» Stored data entries:
#####

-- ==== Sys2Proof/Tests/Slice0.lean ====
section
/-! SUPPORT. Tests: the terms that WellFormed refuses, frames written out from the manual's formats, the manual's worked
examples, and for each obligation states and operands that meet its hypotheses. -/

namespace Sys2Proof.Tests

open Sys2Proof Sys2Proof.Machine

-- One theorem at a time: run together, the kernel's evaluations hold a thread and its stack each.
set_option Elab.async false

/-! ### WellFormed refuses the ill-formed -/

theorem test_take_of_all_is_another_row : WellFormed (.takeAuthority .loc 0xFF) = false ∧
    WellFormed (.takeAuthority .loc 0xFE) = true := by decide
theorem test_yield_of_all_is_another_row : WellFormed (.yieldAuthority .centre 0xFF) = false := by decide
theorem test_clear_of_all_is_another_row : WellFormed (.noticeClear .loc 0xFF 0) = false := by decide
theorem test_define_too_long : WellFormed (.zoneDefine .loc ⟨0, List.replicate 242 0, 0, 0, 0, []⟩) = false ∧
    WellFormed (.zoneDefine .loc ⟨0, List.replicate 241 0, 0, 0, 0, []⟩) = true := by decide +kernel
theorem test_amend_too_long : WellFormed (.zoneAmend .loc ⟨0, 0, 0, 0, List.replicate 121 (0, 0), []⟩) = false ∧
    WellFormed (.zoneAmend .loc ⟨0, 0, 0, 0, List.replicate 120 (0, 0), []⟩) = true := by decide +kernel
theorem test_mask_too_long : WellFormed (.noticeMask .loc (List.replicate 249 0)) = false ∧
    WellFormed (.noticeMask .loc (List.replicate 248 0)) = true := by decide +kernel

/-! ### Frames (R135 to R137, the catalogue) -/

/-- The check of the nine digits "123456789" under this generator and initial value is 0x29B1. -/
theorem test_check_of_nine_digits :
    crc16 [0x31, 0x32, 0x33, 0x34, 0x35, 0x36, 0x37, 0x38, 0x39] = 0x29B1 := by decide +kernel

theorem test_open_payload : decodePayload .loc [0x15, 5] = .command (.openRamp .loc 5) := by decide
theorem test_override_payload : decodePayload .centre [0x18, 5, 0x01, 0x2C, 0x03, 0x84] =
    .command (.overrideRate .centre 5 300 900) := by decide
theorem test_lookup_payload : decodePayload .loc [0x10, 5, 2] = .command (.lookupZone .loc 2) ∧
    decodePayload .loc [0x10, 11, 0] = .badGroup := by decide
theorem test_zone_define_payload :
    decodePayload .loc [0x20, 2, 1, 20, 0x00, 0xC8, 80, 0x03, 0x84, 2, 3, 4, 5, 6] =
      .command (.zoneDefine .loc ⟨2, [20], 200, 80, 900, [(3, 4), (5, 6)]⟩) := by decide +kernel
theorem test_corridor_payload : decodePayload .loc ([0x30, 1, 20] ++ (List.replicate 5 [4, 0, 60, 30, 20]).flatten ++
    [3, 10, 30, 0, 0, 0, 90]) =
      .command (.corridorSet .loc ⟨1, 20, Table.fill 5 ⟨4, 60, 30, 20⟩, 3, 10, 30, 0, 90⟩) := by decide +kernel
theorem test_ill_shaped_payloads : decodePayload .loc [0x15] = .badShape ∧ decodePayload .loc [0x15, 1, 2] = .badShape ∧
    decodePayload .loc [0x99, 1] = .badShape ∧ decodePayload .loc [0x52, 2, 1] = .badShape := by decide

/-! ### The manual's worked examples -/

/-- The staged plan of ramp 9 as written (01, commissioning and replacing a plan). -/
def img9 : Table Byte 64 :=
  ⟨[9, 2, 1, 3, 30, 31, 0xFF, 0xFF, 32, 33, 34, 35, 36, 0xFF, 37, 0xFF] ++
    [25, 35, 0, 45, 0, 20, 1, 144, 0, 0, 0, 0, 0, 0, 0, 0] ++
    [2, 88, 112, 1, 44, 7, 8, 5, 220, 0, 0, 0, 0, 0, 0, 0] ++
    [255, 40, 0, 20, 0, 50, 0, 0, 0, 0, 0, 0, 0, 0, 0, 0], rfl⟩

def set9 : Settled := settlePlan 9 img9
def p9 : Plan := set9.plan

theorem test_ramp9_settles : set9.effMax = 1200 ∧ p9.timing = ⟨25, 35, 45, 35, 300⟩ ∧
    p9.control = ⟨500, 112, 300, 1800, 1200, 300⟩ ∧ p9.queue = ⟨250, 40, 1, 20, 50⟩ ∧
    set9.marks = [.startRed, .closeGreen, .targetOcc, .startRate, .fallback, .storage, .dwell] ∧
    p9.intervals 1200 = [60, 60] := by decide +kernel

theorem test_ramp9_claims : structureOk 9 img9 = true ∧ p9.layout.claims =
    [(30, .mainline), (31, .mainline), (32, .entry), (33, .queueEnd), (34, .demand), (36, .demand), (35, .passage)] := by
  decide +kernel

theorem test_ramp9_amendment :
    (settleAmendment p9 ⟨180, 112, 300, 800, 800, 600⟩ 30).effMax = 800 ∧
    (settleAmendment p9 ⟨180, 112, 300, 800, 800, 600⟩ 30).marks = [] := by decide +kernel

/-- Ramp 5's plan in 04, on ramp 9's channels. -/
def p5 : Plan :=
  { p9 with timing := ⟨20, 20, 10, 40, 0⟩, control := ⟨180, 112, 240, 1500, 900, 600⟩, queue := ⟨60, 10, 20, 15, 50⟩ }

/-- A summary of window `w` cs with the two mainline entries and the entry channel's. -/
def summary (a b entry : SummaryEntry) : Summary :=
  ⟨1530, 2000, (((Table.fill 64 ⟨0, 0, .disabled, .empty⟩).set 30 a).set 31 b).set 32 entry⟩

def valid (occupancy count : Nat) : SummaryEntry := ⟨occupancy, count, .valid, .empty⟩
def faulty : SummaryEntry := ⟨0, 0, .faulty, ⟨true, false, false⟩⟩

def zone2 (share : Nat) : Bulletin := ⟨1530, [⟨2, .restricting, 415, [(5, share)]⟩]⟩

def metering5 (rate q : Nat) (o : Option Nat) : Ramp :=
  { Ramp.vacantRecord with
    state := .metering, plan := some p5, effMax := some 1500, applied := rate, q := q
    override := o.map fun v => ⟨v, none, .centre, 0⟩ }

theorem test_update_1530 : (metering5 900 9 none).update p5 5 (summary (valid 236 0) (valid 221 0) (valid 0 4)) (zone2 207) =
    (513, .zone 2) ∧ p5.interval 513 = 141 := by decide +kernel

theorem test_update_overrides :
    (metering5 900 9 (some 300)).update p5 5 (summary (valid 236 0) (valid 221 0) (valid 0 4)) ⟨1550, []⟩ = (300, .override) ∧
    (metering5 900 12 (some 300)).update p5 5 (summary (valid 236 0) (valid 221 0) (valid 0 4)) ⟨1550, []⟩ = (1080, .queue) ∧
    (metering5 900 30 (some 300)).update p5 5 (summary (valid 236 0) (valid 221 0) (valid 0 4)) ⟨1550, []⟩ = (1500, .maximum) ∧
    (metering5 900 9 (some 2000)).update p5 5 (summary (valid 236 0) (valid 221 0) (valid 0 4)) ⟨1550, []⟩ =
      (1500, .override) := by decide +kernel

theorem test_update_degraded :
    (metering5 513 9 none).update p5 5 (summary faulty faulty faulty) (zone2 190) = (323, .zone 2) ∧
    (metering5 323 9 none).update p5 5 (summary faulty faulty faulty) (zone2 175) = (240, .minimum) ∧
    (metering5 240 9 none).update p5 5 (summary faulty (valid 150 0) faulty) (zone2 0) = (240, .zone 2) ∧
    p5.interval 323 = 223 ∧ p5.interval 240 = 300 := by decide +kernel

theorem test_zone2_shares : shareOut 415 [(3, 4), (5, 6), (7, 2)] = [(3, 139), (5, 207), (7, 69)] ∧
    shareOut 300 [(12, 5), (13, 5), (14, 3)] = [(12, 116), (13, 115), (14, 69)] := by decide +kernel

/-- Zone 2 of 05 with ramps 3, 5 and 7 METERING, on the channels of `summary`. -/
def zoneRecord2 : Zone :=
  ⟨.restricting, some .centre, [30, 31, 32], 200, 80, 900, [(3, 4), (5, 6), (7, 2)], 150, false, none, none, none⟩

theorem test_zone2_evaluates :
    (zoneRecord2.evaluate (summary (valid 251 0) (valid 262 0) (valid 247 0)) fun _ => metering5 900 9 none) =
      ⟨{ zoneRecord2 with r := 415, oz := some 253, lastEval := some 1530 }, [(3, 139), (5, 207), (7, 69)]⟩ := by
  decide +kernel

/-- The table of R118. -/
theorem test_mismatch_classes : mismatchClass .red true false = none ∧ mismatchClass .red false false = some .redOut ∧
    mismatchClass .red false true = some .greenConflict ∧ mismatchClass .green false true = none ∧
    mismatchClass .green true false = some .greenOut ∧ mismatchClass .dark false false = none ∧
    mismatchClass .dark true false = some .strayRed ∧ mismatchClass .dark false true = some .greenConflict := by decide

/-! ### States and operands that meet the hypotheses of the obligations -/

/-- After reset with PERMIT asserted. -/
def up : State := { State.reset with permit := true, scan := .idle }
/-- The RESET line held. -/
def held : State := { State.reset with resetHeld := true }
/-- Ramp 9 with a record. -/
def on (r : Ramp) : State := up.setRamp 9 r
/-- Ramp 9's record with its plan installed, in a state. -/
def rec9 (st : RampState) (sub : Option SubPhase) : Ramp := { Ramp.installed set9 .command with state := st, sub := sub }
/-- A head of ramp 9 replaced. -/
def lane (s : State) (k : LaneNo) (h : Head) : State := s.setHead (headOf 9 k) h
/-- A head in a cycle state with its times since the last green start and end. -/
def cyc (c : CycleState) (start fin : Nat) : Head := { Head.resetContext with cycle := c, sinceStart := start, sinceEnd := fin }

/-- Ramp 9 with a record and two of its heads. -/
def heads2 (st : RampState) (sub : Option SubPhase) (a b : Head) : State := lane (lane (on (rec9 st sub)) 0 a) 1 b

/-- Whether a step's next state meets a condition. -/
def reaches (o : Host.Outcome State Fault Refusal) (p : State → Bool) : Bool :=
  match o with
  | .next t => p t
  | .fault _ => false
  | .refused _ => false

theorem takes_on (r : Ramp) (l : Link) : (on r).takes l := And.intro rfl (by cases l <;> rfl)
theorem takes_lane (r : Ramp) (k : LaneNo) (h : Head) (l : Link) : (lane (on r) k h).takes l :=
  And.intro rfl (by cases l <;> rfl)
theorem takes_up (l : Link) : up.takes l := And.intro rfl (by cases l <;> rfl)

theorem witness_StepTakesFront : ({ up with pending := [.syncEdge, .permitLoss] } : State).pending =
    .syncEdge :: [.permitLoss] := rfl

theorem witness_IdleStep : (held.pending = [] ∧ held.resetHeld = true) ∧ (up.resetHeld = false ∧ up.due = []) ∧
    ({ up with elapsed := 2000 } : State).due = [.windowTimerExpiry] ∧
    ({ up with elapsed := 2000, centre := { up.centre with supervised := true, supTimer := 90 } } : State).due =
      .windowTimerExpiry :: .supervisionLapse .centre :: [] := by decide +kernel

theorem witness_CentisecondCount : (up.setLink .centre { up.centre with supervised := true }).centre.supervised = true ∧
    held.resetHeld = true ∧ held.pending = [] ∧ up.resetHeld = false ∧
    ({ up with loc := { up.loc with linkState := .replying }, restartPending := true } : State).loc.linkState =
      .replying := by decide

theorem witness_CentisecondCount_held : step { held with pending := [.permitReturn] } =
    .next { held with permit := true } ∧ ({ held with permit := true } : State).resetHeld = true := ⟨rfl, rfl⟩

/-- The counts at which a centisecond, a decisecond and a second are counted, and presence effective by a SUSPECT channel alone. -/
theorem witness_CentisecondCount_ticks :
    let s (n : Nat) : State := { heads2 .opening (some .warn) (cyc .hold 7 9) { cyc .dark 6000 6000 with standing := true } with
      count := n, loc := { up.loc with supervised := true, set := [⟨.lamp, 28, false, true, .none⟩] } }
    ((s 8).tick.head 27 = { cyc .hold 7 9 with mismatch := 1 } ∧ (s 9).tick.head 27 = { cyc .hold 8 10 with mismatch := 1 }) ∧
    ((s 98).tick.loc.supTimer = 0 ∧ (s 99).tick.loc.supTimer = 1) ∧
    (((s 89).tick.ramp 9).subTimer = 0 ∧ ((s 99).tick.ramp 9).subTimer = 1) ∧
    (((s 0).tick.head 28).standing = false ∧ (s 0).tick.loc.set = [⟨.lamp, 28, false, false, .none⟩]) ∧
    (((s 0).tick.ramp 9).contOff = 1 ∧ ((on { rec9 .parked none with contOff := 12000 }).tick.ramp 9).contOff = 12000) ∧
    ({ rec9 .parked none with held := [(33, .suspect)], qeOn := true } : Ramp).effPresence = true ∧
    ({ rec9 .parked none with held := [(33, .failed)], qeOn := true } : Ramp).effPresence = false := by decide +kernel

#####

» ACTION ITEM: Begin with the first line of the data above and, please, print each line exactly until you have printed the line containing "WellFormed (.takeAuthority .loc 0xFE)"; print nothing else.

» TASK SOLUTION:
-- ==== Sys2Proof/Tests/Slice0.lean ====
section
/-! SUPPORT. Tests: the terms that WellFormed refuses, frames written out from the manual's formats, the manual's worked
examples, and for each obligation states and operands that meet its hypotheses. -/

namespace Sys2Proof.Tests

open Sys2Proof Sys2Proof.Machine

-- One theorem at a time: run together, the kernel's evaluations hold a thread and its stack each.
set_option Elab.async false

/-! ### WellFormed refuses the ill-formed -/

theorem test_take_of_all_is_another_row : WellFormed (.takeAuthority .loc 0xFF) = false ∧
    WellFormed (.takeAuthority .loc 0xFE) = true := by decide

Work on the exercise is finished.